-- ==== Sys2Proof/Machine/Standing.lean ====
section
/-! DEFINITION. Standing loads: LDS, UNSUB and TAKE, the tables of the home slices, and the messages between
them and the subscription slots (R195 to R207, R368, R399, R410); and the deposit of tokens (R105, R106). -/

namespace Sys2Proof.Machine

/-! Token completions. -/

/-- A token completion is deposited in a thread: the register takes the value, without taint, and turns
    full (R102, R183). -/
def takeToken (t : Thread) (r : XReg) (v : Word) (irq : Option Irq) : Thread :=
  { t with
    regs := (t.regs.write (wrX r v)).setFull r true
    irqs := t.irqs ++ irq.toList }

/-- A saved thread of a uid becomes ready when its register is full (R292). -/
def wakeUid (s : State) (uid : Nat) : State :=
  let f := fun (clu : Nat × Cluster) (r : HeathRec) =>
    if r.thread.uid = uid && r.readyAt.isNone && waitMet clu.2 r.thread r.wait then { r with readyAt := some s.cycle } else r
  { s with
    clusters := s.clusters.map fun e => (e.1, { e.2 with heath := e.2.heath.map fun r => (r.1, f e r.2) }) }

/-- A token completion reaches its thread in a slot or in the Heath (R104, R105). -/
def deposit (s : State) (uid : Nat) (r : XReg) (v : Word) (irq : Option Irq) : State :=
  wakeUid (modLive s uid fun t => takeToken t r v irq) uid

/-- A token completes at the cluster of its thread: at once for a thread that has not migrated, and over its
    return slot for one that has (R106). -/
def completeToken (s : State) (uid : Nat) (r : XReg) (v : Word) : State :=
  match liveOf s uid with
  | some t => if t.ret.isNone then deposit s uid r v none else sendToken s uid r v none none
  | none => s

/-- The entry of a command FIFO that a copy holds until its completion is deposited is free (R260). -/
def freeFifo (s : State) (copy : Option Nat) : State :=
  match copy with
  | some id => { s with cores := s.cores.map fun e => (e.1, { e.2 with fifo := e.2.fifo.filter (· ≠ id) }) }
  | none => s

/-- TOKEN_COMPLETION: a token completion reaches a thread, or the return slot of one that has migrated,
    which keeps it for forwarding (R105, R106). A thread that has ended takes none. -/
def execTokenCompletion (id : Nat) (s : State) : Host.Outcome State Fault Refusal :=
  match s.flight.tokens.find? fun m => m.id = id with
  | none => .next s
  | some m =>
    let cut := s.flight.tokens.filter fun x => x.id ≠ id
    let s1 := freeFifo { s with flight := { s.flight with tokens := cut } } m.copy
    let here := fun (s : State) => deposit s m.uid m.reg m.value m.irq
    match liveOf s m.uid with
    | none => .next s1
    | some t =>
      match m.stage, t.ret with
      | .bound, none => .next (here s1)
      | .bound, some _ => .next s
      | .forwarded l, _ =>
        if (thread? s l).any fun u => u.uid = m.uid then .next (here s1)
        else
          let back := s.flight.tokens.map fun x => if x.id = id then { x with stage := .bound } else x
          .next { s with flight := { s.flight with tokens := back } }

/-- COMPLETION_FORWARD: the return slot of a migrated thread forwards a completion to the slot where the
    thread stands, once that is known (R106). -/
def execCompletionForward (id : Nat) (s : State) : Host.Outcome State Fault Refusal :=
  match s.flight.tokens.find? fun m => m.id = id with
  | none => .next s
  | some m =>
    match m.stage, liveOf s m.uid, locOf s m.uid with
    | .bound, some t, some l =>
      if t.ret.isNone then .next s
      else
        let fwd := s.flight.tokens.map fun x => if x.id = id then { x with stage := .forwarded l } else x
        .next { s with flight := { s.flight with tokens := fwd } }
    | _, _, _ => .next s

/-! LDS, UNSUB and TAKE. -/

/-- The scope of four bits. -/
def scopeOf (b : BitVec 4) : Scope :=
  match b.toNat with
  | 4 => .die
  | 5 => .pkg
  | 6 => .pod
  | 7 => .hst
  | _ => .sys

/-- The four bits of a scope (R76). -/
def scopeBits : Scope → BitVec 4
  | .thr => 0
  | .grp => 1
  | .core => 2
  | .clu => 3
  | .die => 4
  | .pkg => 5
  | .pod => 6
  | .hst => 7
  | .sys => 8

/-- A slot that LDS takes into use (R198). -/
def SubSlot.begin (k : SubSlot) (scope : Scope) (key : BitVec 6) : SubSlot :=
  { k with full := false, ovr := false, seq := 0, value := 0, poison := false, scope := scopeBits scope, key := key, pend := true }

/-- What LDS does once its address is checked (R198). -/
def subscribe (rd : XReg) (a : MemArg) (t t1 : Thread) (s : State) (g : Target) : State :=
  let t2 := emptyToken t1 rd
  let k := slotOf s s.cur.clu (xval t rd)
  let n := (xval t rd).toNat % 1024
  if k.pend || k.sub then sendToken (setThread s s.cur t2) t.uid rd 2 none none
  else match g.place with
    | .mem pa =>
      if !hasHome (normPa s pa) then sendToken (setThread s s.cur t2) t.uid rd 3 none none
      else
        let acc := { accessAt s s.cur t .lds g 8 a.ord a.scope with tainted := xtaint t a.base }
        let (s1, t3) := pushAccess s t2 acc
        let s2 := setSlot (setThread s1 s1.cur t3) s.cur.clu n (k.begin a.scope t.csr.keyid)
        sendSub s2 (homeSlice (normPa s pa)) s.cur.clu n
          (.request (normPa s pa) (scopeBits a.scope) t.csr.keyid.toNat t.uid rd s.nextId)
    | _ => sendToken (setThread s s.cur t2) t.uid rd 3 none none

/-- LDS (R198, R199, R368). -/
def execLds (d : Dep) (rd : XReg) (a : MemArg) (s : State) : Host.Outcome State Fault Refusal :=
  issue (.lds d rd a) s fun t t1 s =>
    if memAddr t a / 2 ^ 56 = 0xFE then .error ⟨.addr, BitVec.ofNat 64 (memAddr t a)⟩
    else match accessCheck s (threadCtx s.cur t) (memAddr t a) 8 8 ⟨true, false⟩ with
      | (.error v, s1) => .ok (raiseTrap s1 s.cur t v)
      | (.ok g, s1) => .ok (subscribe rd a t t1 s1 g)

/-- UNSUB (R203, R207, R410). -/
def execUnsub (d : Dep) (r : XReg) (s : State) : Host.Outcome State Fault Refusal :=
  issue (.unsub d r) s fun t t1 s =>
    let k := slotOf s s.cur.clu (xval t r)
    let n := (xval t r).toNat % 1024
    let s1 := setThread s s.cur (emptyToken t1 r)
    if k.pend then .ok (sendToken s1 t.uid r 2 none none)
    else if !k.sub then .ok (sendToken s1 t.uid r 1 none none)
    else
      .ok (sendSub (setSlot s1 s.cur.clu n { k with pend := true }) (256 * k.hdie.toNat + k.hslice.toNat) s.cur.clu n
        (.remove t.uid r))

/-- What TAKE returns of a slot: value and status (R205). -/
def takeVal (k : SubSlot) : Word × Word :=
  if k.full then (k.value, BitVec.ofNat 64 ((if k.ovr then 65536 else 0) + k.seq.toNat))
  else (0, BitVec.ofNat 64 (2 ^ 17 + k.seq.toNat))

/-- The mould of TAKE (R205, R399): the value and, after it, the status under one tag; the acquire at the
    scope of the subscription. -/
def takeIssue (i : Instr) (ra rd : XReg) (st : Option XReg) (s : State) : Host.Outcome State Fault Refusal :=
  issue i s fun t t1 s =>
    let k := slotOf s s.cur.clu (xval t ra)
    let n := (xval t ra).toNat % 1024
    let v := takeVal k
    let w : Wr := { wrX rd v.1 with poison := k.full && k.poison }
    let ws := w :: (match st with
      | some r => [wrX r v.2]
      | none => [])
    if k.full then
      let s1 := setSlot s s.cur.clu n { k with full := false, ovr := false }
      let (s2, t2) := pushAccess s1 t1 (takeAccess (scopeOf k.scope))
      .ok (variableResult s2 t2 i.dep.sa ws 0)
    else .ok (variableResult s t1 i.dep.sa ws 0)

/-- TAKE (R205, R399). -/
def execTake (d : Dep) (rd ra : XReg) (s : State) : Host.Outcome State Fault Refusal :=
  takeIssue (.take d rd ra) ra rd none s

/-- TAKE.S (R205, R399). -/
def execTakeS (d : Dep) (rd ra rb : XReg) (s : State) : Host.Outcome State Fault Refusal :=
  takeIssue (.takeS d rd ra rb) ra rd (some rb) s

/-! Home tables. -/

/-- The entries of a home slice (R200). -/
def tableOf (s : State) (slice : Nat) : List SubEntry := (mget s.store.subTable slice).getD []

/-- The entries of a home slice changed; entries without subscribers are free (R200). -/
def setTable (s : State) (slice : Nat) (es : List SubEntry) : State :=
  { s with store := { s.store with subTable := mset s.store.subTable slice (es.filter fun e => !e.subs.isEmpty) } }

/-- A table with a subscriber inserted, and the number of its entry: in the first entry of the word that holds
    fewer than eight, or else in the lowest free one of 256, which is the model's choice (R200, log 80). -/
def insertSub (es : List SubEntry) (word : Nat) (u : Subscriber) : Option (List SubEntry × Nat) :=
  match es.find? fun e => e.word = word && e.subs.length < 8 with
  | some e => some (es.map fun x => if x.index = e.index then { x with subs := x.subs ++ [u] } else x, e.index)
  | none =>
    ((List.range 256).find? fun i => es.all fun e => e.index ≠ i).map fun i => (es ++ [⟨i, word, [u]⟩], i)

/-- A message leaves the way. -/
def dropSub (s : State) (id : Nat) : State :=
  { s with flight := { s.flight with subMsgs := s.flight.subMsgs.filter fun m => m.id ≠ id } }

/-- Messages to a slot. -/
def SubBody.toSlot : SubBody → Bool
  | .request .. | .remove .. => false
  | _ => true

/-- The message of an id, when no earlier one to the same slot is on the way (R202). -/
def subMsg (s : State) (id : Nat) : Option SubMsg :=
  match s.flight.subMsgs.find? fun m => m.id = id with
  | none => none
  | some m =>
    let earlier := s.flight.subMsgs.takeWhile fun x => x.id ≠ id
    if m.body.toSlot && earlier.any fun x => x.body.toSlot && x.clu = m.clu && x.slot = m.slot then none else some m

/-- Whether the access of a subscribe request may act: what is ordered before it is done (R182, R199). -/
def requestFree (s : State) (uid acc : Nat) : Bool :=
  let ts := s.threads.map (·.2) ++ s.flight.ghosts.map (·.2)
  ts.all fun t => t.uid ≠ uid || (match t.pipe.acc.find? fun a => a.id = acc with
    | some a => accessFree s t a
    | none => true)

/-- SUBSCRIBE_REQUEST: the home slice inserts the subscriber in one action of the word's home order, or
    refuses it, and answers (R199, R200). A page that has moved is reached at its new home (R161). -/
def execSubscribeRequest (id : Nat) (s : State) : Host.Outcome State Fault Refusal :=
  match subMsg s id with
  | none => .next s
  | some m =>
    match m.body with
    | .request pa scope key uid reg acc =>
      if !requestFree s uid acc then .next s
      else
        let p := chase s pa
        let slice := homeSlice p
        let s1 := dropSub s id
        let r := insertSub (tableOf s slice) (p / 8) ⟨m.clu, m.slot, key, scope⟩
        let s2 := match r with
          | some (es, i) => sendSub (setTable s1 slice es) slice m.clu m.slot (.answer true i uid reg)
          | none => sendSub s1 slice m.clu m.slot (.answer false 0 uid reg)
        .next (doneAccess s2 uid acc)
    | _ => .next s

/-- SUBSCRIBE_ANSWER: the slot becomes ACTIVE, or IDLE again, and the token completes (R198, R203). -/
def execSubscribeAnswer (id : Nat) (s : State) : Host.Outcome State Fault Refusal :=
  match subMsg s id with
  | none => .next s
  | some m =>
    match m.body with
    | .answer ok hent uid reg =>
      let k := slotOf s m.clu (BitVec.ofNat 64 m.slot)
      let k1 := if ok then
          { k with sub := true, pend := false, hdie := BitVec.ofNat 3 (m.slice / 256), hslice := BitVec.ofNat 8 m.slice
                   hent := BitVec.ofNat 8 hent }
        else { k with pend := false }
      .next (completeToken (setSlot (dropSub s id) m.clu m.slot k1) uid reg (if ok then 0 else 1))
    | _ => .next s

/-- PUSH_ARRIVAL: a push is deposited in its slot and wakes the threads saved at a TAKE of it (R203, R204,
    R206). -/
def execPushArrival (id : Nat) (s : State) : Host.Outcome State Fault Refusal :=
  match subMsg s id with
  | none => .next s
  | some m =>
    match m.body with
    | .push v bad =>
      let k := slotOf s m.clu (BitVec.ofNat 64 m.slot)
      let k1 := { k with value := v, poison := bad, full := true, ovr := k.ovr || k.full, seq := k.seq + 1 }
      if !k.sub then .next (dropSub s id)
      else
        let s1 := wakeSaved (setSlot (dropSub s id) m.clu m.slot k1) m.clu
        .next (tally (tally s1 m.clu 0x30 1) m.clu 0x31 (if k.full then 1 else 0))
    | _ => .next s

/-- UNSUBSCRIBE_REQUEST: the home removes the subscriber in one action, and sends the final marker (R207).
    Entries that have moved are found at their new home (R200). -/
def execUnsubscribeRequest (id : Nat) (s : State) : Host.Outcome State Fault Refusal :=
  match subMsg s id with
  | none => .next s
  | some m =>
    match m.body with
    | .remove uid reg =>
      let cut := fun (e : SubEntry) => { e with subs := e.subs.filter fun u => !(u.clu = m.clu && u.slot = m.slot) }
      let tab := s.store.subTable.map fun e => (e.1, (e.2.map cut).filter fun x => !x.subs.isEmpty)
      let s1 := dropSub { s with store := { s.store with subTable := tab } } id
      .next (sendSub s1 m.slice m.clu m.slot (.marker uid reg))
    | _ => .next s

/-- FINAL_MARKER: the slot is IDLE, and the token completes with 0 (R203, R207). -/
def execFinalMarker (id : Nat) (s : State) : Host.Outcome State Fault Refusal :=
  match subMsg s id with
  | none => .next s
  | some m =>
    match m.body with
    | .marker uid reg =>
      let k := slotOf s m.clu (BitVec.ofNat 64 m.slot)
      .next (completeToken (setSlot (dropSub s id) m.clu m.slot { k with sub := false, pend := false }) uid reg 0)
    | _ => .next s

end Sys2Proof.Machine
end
━━━━━━━━━━━━━━━━━━━━━━━━━━━━━━
BRIEF: Reproduce verbatim only this range: the first line of the material through the line that contains "which keeps it", inclusive.

ANSWER TO THIS EXERCISE:
-- ==== Sys2Proof/Machine/Standing.lean ====
section
/-! DEFINITION. Standing loads: LDS, UNSUB and TAKE, the tables of the home slices, and the messages between
them and the subscription slots (R195 to R207, R368, R399, R410); and the deposit of tokens (R105, R106). -/

namespace Sys2Proof.Machine

/-! Token completions. -/

/-- A token completion is deposited in a thread: the register takes the value, without taint, and turns
    full (R102, R183). -/
def takeToken (t : Thread) (r : XReg) (v : Word) (irq : Option Irq) : Thread :=
  { t with
    regs := (t.regs.write (wrX r v)).setFull r true
    irqs := t.irqs ++ irq.toList }

/-- A saved thread of a uid becomes ready when its register is full (R292). -/
def wakeUid (s : State) (uid : Nat) : State :=
  let f := fun (clu : Nat × Cluster) (r : HeathRec) =>
    if r.thread.uid = uid && r.readyAt.isNone && waitMet clu.2 r.thread r.wait then { r with readyAt := some s.cycle } else r
  { s with
    clusters := s.clusters.map fun e => (e.1, { e.2 with heath := e.2.heath.map fun r => (r.1, f e r.2) }) }

/-- A token completion reaches its thread in a slot or in the Heath (R104, R105). -/
def deposit (s : State) (uid : Nat) (r : XReg) (v : Word) (irq : Option Irq) : State :=
  wakeUid (modLive s uid fun t => takeToken t r v irq) uid

/-- A token completes at the cluster of its thread: at once for a thread that has not migrated, and over its
    return slot for one that has (R106). -/
def completeToken (s : State) (uid : Nat) (r : XReg) (v : Word) : State :=
  match liveOf s uid with
  | some t => if t.ret.isNone then deposit s uid r v none else sendToken s uid r v none none
  | none => s

/-- The entry of a command FIFO that a copy holds until its completion is deposited is free (R260). -/
def freeFifo (s : State) (copy : Option Nat) : State :=
  match copy with
  | some id => { s with cores := s.cores.map fun e => (e.1, { e.2 with fifo := e.2.fifo.filter (· ≠ id) }) }
  | none => s

/-- TOKEN_COMPLETION: a token completion reaches a thread, or the return slot of one that has migrated,
    which keeps it for forwarding (R105, R106). A thread that has ended takes none. -/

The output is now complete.